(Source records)

-- Opening Marker --

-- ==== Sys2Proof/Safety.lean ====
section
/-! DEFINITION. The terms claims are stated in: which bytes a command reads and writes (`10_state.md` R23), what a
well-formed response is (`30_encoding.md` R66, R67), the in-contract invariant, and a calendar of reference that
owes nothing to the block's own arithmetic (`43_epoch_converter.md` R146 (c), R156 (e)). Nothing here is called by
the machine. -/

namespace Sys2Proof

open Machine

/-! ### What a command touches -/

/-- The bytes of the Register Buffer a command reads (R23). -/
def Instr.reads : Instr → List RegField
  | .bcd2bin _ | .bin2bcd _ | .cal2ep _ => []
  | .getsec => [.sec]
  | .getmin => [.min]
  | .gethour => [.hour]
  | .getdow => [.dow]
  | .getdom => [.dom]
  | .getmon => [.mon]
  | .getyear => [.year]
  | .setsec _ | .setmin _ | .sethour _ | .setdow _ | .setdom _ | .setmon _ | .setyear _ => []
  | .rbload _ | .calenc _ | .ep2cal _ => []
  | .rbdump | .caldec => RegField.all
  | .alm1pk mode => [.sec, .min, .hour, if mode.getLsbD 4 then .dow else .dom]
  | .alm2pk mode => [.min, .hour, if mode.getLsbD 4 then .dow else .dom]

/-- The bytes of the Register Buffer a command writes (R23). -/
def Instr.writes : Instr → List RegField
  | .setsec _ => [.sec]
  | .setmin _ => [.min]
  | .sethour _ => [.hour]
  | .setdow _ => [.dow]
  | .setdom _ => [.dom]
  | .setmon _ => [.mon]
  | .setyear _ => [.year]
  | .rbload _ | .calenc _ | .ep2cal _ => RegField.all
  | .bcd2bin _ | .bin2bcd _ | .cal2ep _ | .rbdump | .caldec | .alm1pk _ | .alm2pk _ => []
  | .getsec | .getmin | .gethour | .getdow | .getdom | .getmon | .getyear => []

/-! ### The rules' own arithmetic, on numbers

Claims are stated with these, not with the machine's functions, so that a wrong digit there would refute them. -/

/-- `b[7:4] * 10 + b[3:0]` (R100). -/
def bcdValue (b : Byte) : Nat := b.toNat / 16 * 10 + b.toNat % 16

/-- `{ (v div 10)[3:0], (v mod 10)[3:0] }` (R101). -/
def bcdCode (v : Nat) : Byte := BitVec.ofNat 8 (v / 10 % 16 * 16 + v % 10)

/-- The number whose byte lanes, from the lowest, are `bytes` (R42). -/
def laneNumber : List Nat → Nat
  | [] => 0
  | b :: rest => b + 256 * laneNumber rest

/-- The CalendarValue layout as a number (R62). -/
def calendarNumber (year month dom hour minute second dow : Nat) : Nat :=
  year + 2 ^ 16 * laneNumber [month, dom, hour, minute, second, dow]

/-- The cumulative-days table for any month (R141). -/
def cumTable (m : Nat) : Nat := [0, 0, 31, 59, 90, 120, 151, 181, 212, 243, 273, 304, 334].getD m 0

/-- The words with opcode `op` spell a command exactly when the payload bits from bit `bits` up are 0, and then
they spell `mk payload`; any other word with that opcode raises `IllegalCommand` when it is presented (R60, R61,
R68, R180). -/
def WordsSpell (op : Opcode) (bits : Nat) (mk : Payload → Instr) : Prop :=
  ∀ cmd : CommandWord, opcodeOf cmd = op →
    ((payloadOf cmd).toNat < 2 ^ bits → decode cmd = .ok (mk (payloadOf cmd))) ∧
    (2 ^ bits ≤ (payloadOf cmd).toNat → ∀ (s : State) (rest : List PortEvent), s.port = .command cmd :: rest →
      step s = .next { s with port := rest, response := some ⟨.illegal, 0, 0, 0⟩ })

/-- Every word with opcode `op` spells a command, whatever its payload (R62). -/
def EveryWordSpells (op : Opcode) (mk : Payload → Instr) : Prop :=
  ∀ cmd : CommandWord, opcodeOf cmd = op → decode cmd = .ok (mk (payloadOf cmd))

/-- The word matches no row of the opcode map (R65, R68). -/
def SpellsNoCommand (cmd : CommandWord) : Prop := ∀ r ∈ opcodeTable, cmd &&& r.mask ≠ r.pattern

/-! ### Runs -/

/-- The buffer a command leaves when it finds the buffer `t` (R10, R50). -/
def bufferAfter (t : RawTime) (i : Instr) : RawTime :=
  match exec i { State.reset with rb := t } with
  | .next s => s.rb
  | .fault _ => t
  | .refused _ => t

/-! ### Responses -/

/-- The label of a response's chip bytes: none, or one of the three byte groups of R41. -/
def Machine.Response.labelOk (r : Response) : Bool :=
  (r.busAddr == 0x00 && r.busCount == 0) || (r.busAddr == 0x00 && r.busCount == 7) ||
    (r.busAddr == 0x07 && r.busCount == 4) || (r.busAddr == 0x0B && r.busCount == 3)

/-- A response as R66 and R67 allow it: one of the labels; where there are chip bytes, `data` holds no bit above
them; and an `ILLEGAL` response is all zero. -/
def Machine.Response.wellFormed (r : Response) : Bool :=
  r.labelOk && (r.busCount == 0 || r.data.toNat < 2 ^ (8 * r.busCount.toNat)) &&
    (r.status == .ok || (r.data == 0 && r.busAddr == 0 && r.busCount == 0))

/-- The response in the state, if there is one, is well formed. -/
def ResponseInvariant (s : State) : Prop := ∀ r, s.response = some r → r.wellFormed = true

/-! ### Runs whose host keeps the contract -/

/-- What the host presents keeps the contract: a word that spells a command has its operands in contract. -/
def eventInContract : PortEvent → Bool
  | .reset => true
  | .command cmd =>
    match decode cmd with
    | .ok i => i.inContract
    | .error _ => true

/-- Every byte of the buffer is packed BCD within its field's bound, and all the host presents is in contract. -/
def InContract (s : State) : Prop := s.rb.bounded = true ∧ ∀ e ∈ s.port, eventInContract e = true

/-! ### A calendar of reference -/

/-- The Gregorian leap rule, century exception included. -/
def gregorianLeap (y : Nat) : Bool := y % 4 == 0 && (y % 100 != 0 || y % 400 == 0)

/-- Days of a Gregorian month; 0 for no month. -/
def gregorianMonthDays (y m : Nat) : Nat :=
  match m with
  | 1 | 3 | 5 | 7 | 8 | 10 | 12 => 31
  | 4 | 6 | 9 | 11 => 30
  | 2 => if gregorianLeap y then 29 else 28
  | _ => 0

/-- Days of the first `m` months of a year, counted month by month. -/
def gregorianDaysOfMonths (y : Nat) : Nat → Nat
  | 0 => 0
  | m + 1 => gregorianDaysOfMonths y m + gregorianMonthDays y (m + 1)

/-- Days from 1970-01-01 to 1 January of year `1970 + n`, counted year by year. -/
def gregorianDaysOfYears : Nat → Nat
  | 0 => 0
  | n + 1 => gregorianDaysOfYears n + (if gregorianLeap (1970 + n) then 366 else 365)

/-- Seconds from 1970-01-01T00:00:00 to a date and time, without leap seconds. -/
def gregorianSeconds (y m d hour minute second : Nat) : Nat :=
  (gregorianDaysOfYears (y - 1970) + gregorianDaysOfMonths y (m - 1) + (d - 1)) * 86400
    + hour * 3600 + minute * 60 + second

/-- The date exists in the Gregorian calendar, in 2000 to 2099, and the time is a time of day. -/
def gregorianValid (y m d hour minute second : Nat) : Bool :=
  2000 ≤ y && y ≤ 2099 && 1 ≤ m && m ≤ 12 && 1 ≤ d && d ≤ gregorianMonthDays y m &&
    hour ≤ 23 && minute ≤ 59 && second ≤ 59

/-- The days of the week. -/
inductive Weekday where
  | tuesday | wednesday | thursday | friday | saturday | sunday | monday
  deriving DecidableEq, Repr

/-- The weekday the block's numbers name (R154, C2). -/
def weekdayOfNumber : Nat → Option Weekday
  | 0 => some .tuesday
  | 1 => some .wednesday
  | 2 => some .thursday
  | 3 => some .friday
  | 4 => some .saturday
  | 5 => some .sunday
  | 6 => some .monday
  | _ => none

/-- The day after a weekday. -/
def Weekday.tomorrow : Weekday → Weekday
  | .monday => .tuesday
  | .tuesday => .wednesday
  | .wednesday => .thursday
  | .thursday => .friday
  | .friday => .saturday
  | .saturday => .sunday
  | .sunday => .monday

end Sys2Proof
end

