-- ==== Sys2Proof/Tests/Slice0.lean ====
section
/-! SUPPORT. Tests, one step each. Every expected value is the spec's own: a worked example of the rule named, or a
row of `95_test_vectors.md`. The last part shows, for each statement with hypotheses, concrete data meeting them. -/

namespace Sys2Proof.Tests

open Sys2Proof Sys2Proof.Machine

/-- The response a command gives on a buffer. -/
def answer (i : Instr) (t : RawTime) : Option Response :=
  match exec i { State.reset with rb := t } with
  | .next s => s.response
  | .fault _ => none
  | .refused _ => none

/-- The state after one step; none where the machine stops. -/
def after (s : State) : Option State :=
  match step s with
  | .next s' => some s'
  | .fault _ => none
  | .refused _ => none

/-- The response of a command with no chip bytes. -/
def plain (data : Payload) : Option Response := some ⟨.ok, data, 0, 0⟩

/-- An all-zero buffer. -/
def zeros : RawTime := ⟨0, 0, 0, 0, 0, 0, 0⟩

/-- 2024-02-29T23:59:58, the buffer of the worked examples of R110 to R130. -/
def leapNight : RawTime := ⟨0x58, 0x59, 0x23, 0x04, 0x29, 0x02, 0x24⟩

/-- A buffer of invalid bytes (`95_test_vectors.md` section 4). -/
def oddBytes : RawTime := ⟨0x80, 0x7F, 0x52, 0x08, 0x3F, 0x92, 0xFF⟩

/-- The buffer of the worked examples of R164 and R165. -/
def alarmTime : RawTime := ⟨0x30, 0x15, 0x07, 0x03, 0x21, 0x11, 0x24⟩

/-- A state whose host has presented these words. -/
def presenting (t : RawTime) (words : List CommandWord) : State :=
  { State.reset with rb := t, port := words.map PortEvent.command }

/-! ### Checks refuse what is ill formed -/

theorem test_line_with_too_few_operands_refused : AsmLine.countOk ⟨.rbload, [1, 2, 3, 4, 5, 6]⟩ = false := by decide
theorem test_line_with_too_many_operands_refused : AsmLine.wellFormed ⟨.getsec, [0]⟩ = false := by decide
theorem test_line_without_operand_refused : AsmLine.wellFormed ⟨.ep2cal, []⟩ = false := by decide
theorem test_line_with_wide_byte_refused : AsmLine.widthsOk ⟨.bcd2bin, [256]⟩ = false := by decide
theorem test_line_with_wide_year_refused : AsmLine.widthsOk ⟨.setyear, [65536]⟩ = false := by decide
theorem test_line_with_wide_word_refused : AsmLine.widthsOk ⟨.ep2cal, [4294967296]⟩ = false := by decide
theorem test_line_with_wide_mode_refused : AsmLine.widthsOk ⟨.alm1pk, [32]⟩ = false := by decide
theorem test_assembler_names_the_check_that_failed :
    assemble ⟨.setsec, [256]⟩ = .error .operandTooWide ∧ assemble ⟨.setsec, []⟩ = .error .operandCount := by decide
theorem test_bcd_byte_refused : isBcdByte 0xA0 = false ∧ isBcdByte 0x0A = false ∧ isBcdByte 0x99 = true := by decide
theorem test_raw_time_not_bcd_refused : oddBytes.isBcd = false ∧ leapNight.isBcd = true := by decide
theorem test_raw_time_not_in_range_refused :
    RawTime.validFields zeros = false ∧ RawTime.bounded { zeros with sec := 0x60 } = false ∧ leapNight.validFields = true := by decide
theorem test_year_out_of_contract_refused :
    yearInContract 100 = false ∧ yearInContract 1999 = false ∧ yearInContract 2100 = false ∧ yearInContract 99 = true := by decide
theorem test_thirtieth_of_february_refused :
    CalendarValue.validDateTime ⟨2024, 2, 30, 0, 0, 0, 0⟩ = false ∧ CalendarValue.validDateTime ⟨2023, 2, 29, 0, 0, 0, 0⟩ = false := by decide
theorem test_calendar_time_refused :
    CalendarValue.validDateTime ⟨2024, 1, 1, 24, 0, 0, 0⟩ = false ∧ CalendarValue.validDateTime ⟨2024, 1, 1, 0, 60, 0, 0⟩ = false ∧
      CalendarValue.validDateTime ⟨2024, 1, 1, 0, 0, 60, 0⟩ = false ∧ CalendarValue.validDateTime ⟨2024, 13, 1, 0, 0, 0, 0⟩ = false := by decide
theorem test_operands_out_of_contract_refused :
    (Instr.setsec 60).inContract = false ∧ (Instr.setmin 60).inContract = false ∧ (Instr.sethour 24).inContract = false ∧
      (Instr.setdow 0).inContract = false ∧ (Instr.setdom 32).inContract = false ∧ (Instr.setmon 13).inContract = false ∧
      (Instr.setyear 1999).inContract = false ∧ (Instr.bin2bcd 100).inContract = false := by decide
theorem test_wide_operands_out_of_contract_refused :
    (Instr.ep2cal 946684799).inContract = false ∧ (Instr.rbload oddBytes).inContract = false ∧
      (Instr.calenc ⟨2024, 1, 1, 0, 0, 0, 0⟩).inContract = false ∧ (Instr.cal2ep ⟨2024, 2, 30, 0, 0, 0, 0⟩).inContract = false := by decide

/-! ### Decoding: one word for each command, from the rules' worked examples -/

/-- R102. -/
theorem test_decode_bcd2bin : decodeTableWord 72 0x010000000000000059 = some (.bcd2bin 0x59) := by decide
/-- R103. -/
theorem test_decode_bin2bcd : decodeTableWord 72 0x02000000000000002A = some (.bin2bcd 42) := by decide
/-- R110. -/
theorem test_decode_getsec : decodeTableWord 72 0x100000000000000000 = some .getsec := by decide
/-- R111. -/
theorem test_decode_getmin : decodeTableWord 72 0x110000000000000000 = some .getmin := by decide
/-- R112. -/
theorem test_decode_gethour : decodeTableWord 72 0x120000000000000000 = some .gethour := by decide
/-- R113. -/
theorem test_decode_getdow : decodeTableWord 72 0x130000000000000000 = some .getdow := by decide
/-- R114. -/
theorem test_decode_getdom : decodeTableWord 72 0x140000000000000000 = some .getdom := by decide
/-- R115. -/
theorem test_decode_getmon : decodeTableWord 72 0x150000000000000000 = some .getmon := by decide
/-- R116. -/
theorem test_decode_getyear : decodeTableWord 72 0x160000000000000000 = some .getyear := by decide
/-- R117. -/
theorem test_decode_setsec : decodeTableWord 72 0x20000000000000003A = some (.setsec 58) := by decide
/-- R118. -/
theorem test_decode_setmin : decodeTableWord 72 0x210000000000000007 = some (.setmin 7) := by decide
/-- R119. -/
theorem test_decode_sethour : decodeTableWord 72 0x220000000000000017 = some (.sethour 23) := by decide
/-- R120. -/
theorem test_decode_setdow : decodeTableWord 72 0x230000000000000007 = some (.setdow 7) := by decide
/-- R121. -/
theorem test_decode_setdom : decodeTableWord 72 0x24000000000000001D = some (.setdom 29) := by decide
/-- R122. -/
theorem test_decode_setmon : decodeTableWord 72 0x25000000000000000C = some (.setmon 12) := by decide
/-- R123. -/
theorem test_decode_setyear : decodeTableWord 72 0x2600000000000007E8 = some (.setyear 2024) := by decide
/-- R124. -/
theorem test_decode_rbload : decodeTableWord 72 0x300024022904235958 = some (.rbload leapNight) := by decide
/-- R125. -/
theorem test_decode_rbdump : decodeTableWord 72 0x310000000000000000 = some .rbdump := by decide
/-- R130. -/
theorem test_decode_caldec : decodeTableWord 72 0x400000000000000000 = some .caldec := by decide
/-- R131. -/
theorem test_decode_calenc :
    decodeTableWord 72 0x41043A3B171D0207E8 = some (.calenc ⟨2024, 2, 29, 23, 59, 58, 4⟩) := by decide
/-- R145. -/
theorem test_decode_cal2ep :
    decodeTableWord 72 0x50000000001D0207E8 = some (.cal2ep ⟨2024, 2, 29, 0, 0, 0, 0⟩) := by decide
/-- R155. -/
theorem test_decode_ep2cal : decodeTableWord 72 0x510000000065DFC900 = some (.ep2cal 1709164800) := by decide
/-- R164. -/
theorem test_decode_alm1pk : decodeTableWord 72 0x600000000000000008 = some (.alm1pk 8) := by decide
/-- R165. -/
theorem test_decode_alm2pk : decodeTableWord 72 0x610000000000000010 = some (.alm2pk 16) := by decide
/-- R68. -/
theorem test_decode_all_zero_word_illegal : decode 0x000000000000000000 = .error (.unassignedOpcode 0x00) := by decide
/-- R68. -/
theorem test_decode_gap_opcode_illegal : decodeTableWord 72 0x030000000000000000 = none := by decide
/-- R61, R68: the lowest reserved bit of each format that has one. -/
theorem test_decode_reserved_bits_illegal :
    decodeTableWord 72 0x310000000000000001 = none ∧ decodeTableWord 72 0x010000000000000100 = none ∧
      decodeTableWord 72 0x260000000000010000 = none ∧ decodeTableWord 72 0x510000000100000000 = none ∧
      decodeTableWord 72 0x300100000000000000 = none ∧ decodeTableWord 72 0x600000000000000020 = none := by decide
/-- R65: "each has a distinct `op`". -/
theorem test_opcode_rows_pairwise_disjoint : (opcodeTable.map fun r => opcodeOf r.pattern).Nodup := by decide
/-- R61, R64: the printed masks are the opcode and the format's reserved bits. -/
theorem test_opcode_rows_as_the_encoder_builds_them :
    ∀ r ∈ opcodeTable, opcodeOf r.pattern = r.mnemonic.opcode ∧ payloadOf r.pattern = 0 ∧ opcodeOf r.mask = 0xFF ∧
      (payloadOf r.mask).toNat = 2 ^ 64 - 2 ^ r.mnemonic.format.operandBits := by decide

-- Closing Marker --

:: Exercise objective ::
Copy the lines above exactly. Start with the line containing "def Weekday.tomorrow : Weekday → Weekday", end with the line containing "machine stops. -/", and include both.

:: Response box ::
def Weekday.tomorrow : Weekday → Weekday
  | .monday => .tuesday
  | .tuesday => .wednesday
  | .wednesday => .thursday
  | .thursday => .friday
  | .friday => .saturday
  | .saturday => .sunday
  | .sunday => .monday

end Sys2Proof
end

-- ==== Sys2Proof/Tests/Slice0.lean ====
section
/-! SUPPORT. Tests, one step each. Every expected value is the spec's own: a worked example of the rule named, or a
row of `95_test_vectors.md`. The last part shows, for each statement with hypotheses, concrete data meeting them. -/

namespace Sys2Proof.Tests

open Sys2Proof Sys2Proof.Machine

/-- The response a command gives on a buffer. -/
def answer (i : Instr) (t : RawTime) : Option Response :=
  match exec i { State.reset with rb := t } with
  | .next s => s.response
  | .fault _ => none
  | .refused _ => none

/-- The state after one step; none where the machine stops. -/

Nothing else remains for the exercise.